Could you show each line of the records that contains the word "buffer"?

[Start of Attachment]

-- ==== Sys2Proof/Machine/Movement.lean ====
section
/-! DEFINITION. Data movement 0x20 to 0x26 (R201 to R208): Bolt images (R198), transfers between memory, Bolt buffer and scratchpad,
the prefetch queue (R144, R385), and the memory side of asynchronous operations (R189 to R193, R340, R646). -/
namespace Sys2Proof.Machine

/-! ## Checked reads of the scratchpad and the Bolt buffer (R274, R530) -/

/-- Read Bolt bytes through the checker: the flag reports an uncorrectable word. -/
def boltChecked (s : State) (c a n : Nat) : State × Bool :=
  let (s, r) := checkedAccess s 2 c 0
  if anyBad (clOf s c).boltBad a n then (raise s 3 c a, true) else (s, r = 2)

/-- Read scratchpad bytes of engine `e` through the checker. -/
def spadChecked (s : State) (e a n : Nat) : State × Bool :=
  let (s, r) := checkedAccess s 1 (e / 4) (e % 4)
  if anyBad (engOf s e).spadBad a n then (raise s 1 e a, true) else (s, r = 2)

/-- Read scratchpad extents through the checker: one checked access for the instruction. -/
def spadCheckedAll (s : State) (e : Nat) (xs : List (Nat × Nat)) : State × Bool :=
  let (s, r) := checkedAccess s 1 (e / 4) (e % 4)
  if xs.any fun x => anyBad (engOf s e).spadBad x.1 x.2 then (raise s 1 e 0, true) else (s, r = 2)

/-- Write scratchpad bytes; the flag reports a part-word write to an uncorrectable word (R646). -/
def spadWrite (s : State) (e a : Nat) (bs : List Byte) : State × Bool :=
  let g := engOf s e
  let (m, b, x) := wordWrite g.spad g.spadBad a bs
  (modEng s e fun g => { g with spad := m, spadBad := b }, x)

/-- Write several runs of scratchpad bytes. -/
def spadWrites (e : Nat) : State → List (Nat × List Byte) → State × Bool
  | s, [] => (s, false)
  | s, (a, bs) :: t =>
    let (s, x) := spadWrite s e a bs
    let (s, y) := spadWrites e s t
    (s, x || y)

/-! ## Bolt images (R198) -/

/-- The pieces of a window: address in memory, offset in the image, bytes; the image's size; and its padding. -/
structure Layout where
  segs : List (Nat × Nat × Nat)
  size : Nat
  pads : List (Nat × Nat)
  deriving DecidableEq, Repr

/-- Rows of `rb` bytes at the given addresses, each padded to a multiple of 64 bytes in the image. -/
def rowsLayout (rb : Nat) (addrs : List Nat) : Layout :=
  let rp := roundUp rb 64
  { segs := addrs.zipIdx.map fun a => (a.1, a.2 * rp, rb), size := addrs.length * rp,
    pads := if rp = rb then [] else addrs.zipIdx.map fun a => (a.2 * rp + rb, rp - rb) }

/-- The layout of a dense or N:M window, or of its scales (R194, R198). -/
def winLayout (t : Tensor) (w : Win) (part : Bool) : Layout :=
  if part then rowsLayout (w.cols / 32) ((List.range w.rows).map (winScaleAddr t w))
  else rowsLayout (winRowBytes t w) ((List.range w.rows).map (winRowAddr t w))

/-- Heddle blocks of a fibre (R110). -/
def blocksOfK (k : Nat) : Nat := ceilDiv k 128

/-- Set bits of a number below 2^128. -/
def popcount128 (m : Nat) : Nat := (List.range 128).foldl (fun a i => a + m / 2 ^ i % 2) 0

/-- Bytes of a bitmap block with `p` kept elements of width `w` (R116). -/
def bitmapBlockBytes (p w : Nat) : Nat := 16 + roundUp (ceilDiv (p * w) 8) 16

/-- Bytes of an offset array, padded (R198). -/
def offsetBytes (rows : Nat) : Nat := roundUp (4 * rows) 16

/-- Lines touched by memory runs. -/
def touchedLines (segs : List (Nat × Nat × Nat)) : List Nat :=
  (segs.flatMap fun x => (lineParts x.1 x.2.2).map (·.1)).eraseDups

/-- How many of a requester's lines the regulator counts: a request to a fenced sub-channel is no line (R386). -/
def openLines (who : Who) (s : State) (lines : List Nat) : State × Nat :=
  if s.fc.subFenced = [] then (s, lines.length)
  else lines.foldl (fun acc a =>
    match xlat acc.1 who a false false false with
    | (t, .ok q) => (t, if subFenced t q.port q.sub then acc.2 else acc.2 + 1)
    | (t, .err _) => (t, acc.2 + 1)) (s, 0)

/-! ## Bytes in transit -/

/-- The entries of a byte table in `[a, a+n)`. -/
def snapOf (m : List (Nat × Byte)) (a n : Nat) : List (Nat × Byte) := m.filter fun e => a ≤ e.1 && e.1 < a + n

/-- Bolt bytes of an operation that may read them at any time since issue (R193): each is the byte at issue or the byte now. -/
def snapMix (c : Nat) (snap : List (Nat × Byte)) : State → Nat → Nat → State × List Byte
  | s, _, 0 => (s, [])
  | s, a, n + 1 =>
    let old := bget snap a
    let cur := bget (clOf s c).bolt a
    let (s, b) := if old = cur then (s, cur) else (fun r : State × Bool => (r.1, if r.2 then old else cur)) (drawBool s)
    let (s, t) := snapMix c snap s (a + 1) n
    (s, b :: t)

/-- Copy memory runs into the Bolt buffer from cluster byte `at'` (R203, R340): the lines of an error are not copied, a poisoned line
leaves uncorrectable words, and the first error is reported. -/
def copyIn (who : Who) (via : Via) (c at' : Nat) : State → List (Nat × Nat × Nat) → State × Option Nat
  | s, [] => (s, none)
  | s, (va, io, n) :: rest =>
    let (s, err) := (lineParts va n).foldl (fun (acc : State × Option Nat) p =>
      let o := at' + io + (p.1 + p.2.1 - va)
      match readPart acc.1 who via false p with
      | (t, .ok bs) =>
        let (t, bad) := boltWrite t c o bs
        (t, if acc.2.isSome then acc.2 else if bad then some cPOISON else none)
      | (t, .err code) =>
        let t := if code = cPOISON then boltPoison t c o p.2.2 else t
        (t, if acc.2.isSome then acc.2 else some code)) (s, none)
    let (s, err') := copyIn who via c at' s rest
    (s, if err.isSome then err else err')

/-- Zero padding of an image in the Bolt buffer. -/
def padIn (c at' : Nat) (s : State) (pads : List (Nat × Nat)) : State × Bool :=
  pads.foldl (fun acc p =>
    let (t, bad) := boltWrite acc.1 c (at' + p.1) (List.replicate p.2 0)
    (t, acc.2 || bad)) (s, false)

/-- Write a memory line as a poisoned line (R339, R646). -/
def writePoisonPart (s : State) (who : Who) (via : Via) (p : Nat × Nat × Nat) : State × Acc Unit :=
  match xlatVia s who via p.1 true false with
  | (s, .err c) => (s, .err (viaCode via (p.1 + p.2.1) c))
  | (s, .ok q) =>
    match svWriteFull (countLine s who q) q 0 [] with
    | (s, .fail c) => (s, .err (viaCode via (p.1 + p.2.1) c))
    | (s, _) => (poisonLine s q.port q.sub q.line, .ok ())

/-- Write one line part of a transfer: not at all where the transfer was cut and the line had not started (R180), as poison where
its source was uncorrectable. -/
def outPart (who : Who) (via : Via) (cut : Bool) (s : State) (p : Nat × Nat × Nat) (bs : List Byte) (bad : Bool) :
    State × Option Nat :=
  let (s, skip) := if cut then drawBool s else (s, false)
  if skip then (s, none)
  else if bad then
    match writePoisonPart s who via p with
    | (s, .err c) => (s, some c)
    | (s, .ok _) => (s, some cPOISON)
  else match writePart s who via p bs with
    | (s, .err c) => (s, some c)
    | (s, .ok _) => (s, none)

/-- Copy Bolt runs to memory (R203, R193, R646); the first error is reported. -/
def copyOut (who : Who) (via : Via) (c at' : Nat) (snap : List (Nat × Byte)) (cut : Bool) :
    State → List (Nat × Nat × Nat) → State × Option Nat
  | s, [] => (s, none)
  | s, (va, io, n) :: rest =>
    let (s, err) := (lineParts va n).foldl (fun (acc : State × Option Nat) p =>
      let o := at' + io + (p.1 + p.2.1 - va)
      let bad := anyBad (clOf acc.1 c).boltBad o p.2.2
      let t := if bad then raise acc.1 3 c o else acc.1
      let (t, bs) := snapMix c snap t o p.2.2
      let (t, e) := outPart who via cut t p bs bad
      (t, if acc.2.isSome then acc.2 else e)) (s, none)
    let (s, err') := copyOut who via c at' snap cut s rest
    (s, if err.isSome then err else err')

/-- Write chunks of bytes to memory, each in lines that a cut may leave unwritten. -/
def writeChunks (who : Who) (via : Via) (cut : Bool) : State → List (Nat × List Byte) → State × Option Nat
  | s, [] => (s, none)
  | s, (a, bs) :: rest =>
    let (s, err) := (lineParts a bs.length).foldl (fun (acc : State × Option Nat) p =>
      let (t, e) := outPart who via cut acc.1 p ((bs.drop (p.1 + p.2.1 - a)).take p.2.2) false
      (t, if acc.2.isSome then acc.2 else e)) (s, none)
    let (s, err') := writeChunks who via cut s rest
    (s, if err.isSome then err else err')

/-! ## Bitmap images (R117, R198, R203) -/

/-- BOLT_RANGE as the code an asynchronous error carries (R441). -/
def cBOLT_RANGE : Nat := 0x106

/-- Length in bytes of a bitmap fibre in memory: the masks of its blocks are read one after another by `rd`. Where a mask cannot be read, the
length of the blocks before it and the error. -/
def fibreLen (rd : State → Nat → State × Acc Nat) (w : Nat) : Nat → State → Nat → State × Nat × Option Nat
  | 0, s, _ => (s, 0, none)
  | n + 1, s, a =>
    match rd s a with
    | (s, .err c) => (s, 0, some c)
    | (s, .ok m) =>
      let b := bitmapBlockBytes (popcount128 m) w
      let (s, k, e) := fibreLen rd w n s (a + b)
      (s, b + k, e)

/-- Length in bytes of a bitmap fibre in a byte table. -/
def fibreLenIn (m : List (Nat × Byte)) (w : Nat) : Nat → Nat → Nat
  | 0, _ => 0
  | n + 1, a =>
    let b := bitmapBlockBytes (popcount128 (bnat m a 16)) w
    b + fibreLenIn m w n (a + b)

/-- The Bolt bytes that the rest of a line at memory address `a` fills from image byte `pos` on take uncorrectable check bits where the line
is poisoned (R340); at most `n` bytes. -/
def poisonRest (s : State) (c at' pos a n code : Nat) : State :=
  if code = cPOISON then boltPoison s c (at' + pos) (min n (128 - a % 128)) else s

/-- Prefetch a bitmap window: each fibre's segment follows the last, and its offset entry names it. An offset entry or a mask that cannot be
read ends the image there, since the place of what follows is not known; the lines before it are written. The lines of the offset array were
counted at issue; those of the segments count as they are read (R378). -/
def bitmapIn (who : Who) (t : Tensor) (w : Win) (c at' limit : Nat) : State → Nat → Nat → Nat → State × Option Nat
  | s, 0, _, _ => (s, none)
  | s, n + 1, r, pos =>
    let entry := t.aux + 4 * (w.row0 + r)
    match memNat s { who with counted := true } .va entry 4 with
    | (s, .err code) => (poisonRest s c at' (4 * r) entry (4 * (n + 1)) code, some code)
    | (s, .ok off) =>
      let seg := t.base + 16 * off
      let (s, len, e0) := fibreLen (fun s a => memNat s { who with counted := true } .va a 16) (fmtWidth t.fmt) (blocksOfK t.cols) s seg
      if limit < pos + len then (s, some cBOLT_RANGE)
      else
        let (s, e1) := copyIn { who with counted := false } .va c at' s [(seg, pos, len)]
        let (s, bad) := boltWrite s c (at' + 4 * r) (leBytes 4 (pos / 16))
        match e0 with
        | some code => (poisonRest s c at' (pos + len) (seg + len) (limit - (pos + len)) code, if e1.isSome then e1 else e0)
        | none =>
          let (s, e2) := bitmapIn who t w c at' limit s n (r + 1) (pos + len)
          (s, if e1.isSome then e1 else if bad then some cPOISON else e2)

/-- Push a bitmap image: each fibre goes to the segment offset that its entry gives, and the entry is written. -/
def bitmapOut (who : Who) (t : Tensor) (w : Win) (c at' limit : Nat) (snap : List (Nat × Byte)) (cut : Bool) :
    State → Nat → Nat → State × Option Nat
  | s, 0, _ => (s, none)
  | s, n + 1, r =>
    let off := bnat (clOf s c).bolt (at' + 4 * r) 4
    let len := fibreLenIn (clOf s c).bolt (fmtWidth t.fmt) (blocksOfK t.cols) (at' + 16 * off)
    if limit < 16 * off + len then (s, some cBOLT_RANGE)
    else
      let (s, e1) := copyOut who .va c at' snap cut s [(t.base + 16 * off, 16 * off, len)]
      let (s, e2) := copyOut who .va c at' snap cut s [(t.aux + 4 * (w.row0 + r), 4 * r, 4)]
      let (s, e3) := bitmapOut who t w c at' limit snap cut s n (r + 1)
      (s, if e1.isSome then e1 else if e2.isSome then e2 else e3)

[End of Attachment]

(WRITTEN ANSWER):
/-! DEFINITION. Data movement 0x20 to 0x26 (R201 to R208): Bolt images (R198), transfers between memory, Bolt buffer and scratchpad,
/-! ## Checked reads of the scratchpad and the Bolt buffer (R274, R530) -/
/-- Copy memory runs into the Bolt buffer from cluster byte `at'` (R203, R340): the lines of an error are not copied, a poisoned line
/-- Zero padding of an image in the Bolt buffer. -/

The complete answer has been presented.